§ **What to do**
From the records below, print exactly the lines starting at the one containing "def hexDigit (n" and ending at the one containing "def tookFrame (s", ends included, and nothing else.
START Available data
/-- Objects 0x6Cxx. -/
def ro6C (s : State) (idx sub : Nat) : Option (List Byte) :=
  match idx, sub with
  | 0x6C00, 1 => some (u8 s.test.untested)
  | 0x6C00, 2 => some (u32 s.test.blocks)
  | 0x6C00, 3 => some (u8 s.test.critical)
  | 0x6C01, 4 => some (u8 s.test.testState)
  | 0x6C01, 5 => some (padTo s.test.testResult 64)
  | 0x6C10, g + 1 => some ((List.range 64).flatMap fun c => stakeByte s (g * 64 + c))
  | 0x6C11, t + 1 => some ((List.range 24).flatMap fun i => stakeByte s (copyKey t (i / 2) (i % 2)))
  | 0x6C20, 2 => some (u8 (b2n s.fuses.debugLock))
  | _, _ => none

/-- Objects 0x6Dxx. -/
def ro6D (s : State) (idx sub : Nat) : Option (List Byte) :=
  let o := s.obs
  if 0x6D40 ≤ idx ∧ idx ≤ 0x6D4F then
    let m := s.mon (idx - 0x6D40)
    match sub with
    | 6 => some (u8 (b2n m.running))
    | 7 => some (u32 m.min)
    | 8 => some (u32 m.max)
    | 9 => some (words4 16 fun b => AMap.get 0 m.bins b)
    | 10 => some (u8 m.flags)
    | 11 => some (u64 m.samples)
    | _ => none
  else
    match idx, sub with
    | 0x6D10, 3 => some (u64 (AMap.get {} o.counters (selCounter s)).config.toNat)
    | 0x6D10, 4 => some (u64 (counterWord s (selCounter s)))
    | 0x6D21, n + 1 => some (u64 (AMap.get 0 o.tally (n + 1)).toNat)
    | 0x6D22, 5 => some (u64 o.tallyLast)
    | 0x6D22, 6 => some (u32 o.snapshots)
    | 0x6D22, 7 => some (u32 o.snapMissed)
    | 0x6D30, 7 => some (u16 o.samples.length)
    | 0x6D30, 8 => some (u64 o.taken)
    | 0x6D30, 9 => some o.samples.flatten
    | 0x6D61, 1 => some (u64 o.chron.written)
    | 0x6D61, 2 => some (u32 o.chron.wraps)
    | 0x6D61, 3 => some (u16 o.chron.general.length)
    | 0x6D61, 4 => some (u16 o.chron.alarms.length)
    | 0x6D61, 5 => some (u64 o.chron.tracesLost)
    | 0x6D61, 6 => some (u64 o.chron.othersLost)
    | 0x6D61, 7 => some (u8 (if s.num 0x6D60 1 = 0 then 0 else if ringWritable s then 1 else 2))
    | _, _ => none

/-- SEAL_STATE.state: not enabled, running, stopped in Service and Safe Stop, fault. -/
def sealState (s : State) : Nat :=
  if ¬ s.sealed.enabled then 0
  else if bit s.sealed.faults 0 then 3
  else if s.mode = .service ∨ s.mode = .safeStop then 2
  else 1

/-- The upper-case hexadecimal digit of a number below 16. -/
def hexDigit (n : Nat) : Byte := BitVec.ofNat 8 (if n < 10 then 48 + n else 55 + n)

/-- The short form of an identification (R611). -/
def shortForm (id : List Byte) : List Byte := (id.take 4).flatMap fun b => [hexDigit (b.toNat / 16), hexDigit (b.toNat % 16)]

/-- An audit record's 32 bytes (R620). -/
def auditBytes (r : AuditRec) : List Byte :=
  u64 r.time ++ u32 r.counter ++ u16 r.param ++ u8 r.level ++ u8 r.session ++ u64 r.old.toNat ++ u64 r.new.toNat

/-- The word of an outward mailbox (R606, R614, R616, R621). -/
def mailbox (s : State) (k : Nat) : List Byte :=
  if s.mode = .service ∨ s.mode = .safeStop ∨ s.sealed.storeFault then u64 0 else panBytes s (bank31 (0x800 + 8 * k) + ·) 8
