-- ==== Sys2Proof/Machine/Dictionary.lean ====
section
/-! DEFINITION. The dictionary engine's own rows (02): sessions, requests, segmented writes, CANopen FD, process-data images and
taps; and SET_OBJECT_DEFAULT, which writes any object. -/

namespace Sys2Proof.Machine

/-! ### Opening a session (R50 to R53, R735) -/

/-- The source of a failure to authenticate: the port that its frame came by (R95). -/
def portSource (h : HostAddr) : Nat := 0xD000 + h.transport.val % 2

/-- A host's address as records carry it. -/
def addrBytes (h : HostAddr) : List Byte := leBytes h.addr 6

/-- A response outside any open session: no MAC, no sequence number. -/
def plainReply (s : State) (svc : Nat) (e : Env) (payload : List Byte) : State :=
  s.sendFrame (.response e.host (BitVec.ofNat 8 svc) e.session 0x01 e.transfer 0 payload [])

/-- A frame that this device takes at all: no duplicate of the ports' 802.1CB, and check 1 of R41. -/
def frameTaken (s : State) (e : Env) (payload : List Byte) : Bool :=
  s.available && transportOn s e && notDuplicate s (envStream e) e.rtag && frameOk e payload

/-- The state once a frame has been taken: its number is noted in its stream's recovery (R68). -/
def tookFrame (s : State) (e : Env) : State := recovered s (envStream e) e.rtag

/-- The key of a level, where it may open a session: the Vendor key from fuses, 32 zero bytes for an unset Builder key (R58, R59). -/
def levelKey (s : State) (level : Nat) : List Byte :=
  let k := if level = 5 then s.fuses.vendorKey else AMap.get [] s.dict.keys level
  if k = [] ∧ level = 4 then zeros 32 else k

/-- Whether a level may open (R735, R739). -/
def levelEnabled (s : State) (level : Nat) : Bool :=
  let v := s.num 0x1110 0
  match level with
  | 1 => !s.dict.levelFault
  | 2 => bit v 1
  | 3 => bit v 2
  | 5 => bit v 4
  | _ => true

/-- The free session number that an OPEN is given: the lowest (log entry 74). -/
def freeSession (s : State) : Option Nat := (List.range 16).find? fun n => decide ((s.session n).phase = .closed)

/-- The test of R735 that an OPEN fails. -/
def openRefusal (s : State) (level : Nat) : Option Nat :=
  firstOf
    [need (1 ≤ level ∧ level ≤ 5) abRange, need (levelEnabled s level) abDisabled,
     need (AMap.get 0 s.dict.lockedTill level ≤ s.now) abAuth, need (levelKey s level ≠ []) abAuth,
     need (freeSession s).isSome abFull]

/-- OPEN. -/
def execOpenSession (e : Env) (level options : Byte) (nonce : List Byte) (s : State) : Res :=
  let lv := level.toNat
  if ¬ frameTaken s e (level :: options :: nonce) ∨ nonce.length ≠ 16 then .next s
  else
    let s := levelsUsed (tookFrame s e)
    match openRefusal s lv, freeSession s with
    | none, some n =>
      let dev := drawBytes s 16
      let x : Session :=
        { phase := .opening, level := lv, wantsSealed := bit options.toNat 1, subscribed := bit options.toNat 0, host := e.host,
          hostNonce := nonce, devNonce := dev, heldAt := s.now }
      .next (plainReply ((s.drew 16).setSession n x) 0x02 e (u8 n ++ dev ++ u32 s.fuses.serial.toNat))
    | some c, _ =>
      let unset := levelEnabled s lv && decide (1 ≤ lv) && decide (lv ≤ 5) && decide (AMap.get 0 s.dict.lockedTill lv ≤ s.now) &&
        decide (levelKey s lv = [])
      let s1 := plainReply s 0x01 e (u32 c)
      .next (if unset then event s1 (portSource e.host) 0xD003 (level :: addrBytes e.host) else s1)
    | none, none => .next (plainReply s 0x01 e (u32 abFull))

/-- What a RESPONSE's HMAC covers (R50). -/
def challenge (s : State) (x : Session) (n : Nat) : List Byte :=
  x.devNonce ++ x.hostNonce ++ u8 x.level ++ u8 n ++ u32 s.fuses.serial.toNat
END Available data
§ **Task response**
def hexDigit (n : Nat) : Byte := BitVec.ofNat 8 (if n < 10 then 48 + n else 55 + n)

/-- The short form of an identification (R611). -/
def shortForm (id : List Byte) : List Byte := (id.take 4).flatMap fun b => [hexDigit (b.toNat / 16), hexDigit (b.toNat % 16)]

/-- An audit record's 32 bytes (R620). -/
def auditBytes (r : AuditRec) : List Byte :=
  u64 r.time ++ u32 r.counter ++ u16 r.param ++ u8 r.level ++ u8 r.session ++ u64 r.old.toNat ++ u64 r.new.toNat

/-- The word of an outward mailbox (R606, R614, R616, R621). -/
def mailbox (s : State) (k : Nat) : List Byte :=
  if s.mode = .service ∨ s.mode = .safeStop ∨ s.sealed.storeFault then u64 0 else panBytes s (bank31 (0x800 + 8 * k) + ·) 8
-- ==== Sys2Proof/Machine/Dictionary.lean ====
section
/-! DEFINITION. The dictionary engine's own rows (02): sessions, requests, segmented writes, CANopen FD, process-data images and
taps; and SET_OBJECT_DEFAULT, which writes any object. -/

namespace Sys2Proof.Machine

/-! ### Opening a session (R50 to R53, R735) -/

/-- The source of a failure to authenticate: the port that its frame came by (R95). -/
def portSource (h : HostAddr) : Nat := 0xD000 + h.transport.val % 2

/-- A host's address as records carry it. -/
def addrBytes (h : HostAddr) : List Byte := leBytes h.addr 6

/-- A response outside any open session: no MAC, no sequence number. -/
def plainReply (s : State) (svc : Nat) (e : Env) (payload : List Byte) : State :=
  s.sendFrame (.response e.host (BitVec.ofNat 8 svc) e.session 0x01 e.transfer 0 payload [])

/-- A frame that this device takes at all: no duplicate of the ports' 802.1CB, and check 1 of R41. -/
def frameTaken (s : State) (e : Env) (payload : List Byte) : Bool :=
  s.available && transportOn s e && notDuplicate s (envStream e) e.rtag && frameOk e payload

/-- The state once a frame has been taken: its number is noted in its stream's recovery (R68). -/
def tookFrame (s : State) (e : Env) : State := recovered s (envStream e) e.rtag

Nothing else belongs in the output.